Brasil: estelionato ambiental
A chegada do Partido dos Trabalhadores ao poder reforça a convicção de que governar faz mal aos princípios. É até compreensível que o partido tenha se voltado contra parte de sua base num caso como o da reforma da Previdência, que, questões ideológicas à parte, envolve gastos públicos elevados e diz respeito ao equilíbrio do sistema
Mais difícil de entender é a radical mudança de posição da cúpula petista nas questões ambientais. Mesmo que haja implicações econômicas em jogo elas não parecem constituir justificativas plausíveis para que o presidente Luiz Inácio Lula da Silva e os seus principais assessores rasguem as promessas defendidas em campanha eleitoral.
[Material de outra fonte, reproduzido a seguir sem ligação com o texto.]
-- ==== Sys2Proof/Syntax.lean ====
section
/-! DEFINITION. The commands of the block, one constructor per row of spec/opcode_table.json, with the operands each
row's chapter gives it. A command that is a register access carries its initiator and the written value; a command that
is an event carries what the event's physics decide and State does not hold. -/

namespace Sys2Proof

/-- Who makes a register access (spec/00 R16, R25; spec/14 R486). -/
inductive Initiator where
  | pcie (p : Fin 8) | mgmt | remote | core (c : Fin 8)
deriving DecidableEq, Repr

/-- What the ball does while a strobe watches it (spec/07 R246, spec/06 R225): an edge strobe sees the two
comparators at its instant; a window strobe sees no excursion from its expectation, one shorter than 50 ps, or one of
50 ps or more. -/
inductive BallObs where
  | edge (aboveVoh belowVol : Bool) | windowClean | windowShort | windowLong
deriving DecidableEq, Repr

/-- Where an uncorrectable HBM error met the load unit (spec/03 R110). -/
inductive EccWhere where
  | none | header | body
deriving DecidableEq, Repr

/-- The initiators of HBM requests (spec/03 R94). -/
inductive HbmBy where
  | stream (n : Fin 8) | load (n : Fin 8) | admission (n : Fin 8) | sequencer (n : Fin 8) | spool (n : Fin 8)
  | scan (u : Fin 4) | core (c : Fin 8) | dma (c : Fin 16) | patch | eth (e : Fin 2) | mgmt
deriving DecidableEq, Repr

/-- What an HBM request does: the bytes it writes (none: it reads), and the 64-bit word whose read meets an uncorrectable error, if
one does (R381). -/
structure HbmOp where
  wr : Option (List Byte)
  ue : Option Nat
deriving DecidableEq, Repr

/-- How the stack ends a repair (spec/10 R394). -/
inductive PprEnd where
  | ok | noResource | fail
deriving DecidableEq, Repr

/-- The header of a received Clothesline frame (spec/12 R434). -/
structure Hdr where
  seq : BitVec 12
  dst : BitVec 12
  src : BitVec 12
  bcast : Bool
deriving DecidableEq, Repr

/-- A DMA descriptor as the engine reads it from host memory (spec/14 R492). -/
structure DmaDesc where
  haddr : DWord
  maddr : DWord
  len : Word
  ctrl : Word
  token : Word
deriving DecidableEq, Repr

/-- How the host and the stacks answer one chunk (spec/14 R494). -/
inductive DmaEnd where
  | ok | ecc | hostErr
deriving DecidableEq, Repr

/-- A PHC time: seconds, nanoseconds, 2^-16 ns (spec/13 R473). -/
structure PhcTime where
  sec : DWord
  ns : Nat
  frac : Nat
deriving DecidableEq, Repr

/-- What the timestamp unit takes of an Ethernet frame (spec/13 R472): the PHC time at its own stamp point, and the position of the frame
in the 64b/66b gearbox, in ps. -/
structure RawStamp where
  time : PhcTime
  gearbox : Nat
deriving DecidableEq, Repr

/-- What the firmware read of a new image (spec/14 R501): one whose signature verifies, with its SVN, one whose signature does
not, or one that it could not read. -/
inductive ImageCheck where
  | signed (svn : Nat) | unsigned | unread
deriving DecidableEq, Repr

/-- The domains that a fatal fault takes with it (spec/01 R51, spec/16 R539, spec/17 R589): none, a stack's interface, the DRC, FAB. -/
inductive MemLoss where
  | none | hb (k : Fin 2) | drc | fab
deriving DecidableEq, Repr

/-- What a Press run measured (spec/16 R549, R550): the 2.500 V reference and ground, in µV; the new deskew of CMP, OFF, D1 and D0
of each lane, in taps; the offset of each TDC path (driver, comparator above VOH and below VOL of each lane, the two markers), in
the TDC's unit; gain, in 2^-16, and offset, in codes, of each level DAC of each lane and of the force and the measure path of each
PPMU in each range. -/
structure PressMeasured where
  reference : Int
  ground : Int
  deskew : List Int
  tdc : List Int
  levels : List (Nat × Int)
  ppmu : List ((Nat × Int) × (Nat × Int))
deriving DecidableEq, Repr

/-- The report of a self-test (spec/16 R556), and whether its first failing element is a column (R561). -/
structure TestReport where
  pass : Bool
  coverage : Fin 1001
  us : Word
  fails : Word
  first : Word
  column : Bool
deriving DecidableEq, Repr

/-- What the boot ROM reads of a slot that it tries (spec/17 R587, R595): nothing, a read error, an image whose signature does not
verify, or one whose signature does, with its SVN. -/
inductive SlotImage where
  | blank | readError | unsigned | signed (svn : Nat)
deriving DecidableEq, Repr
Além de ampliar os riscos de prejuízos ambientais para o país, essa guinada petista acarreta desgastes para o governo. Gera conflitos com alguns de seus quadros, como atesta a insatisfação da ministra do Meio Ambiente, Marina Silva, e o abandono do PT por Fernando Gabeira, e prejudica as relações com entidades e organismos ambientalistas nacionais e internacionais.
A confusa liberação da soja transgênica é apenas o mais rumoroso caso de "esqueçam o que eu dizia" na política ambiental. Há outros, como a permissão para importar pneus usados, o que de certa forma equivale a trazer lixo de outros países, dada a virtual indestrutibilidade da borracha utilizada no produto.
Também causou espécie entre ambientalistas a decisão do governo de rever a política de demarcação de terras indígenas, de modo a reduzir as reservas, e de seguir em frente com o plano de pavimentar e abrir estradas na selva amazônica, como a polêmica BR-163 (Cuiabá-Santarém).
É certo que governar implica ceder e compor. Porém, quando as mudanças ocorrem do dia para a noite, em torno de temas antes tidos como fundamentais, fica a sensação de estelionato eleitoral e oportunismo.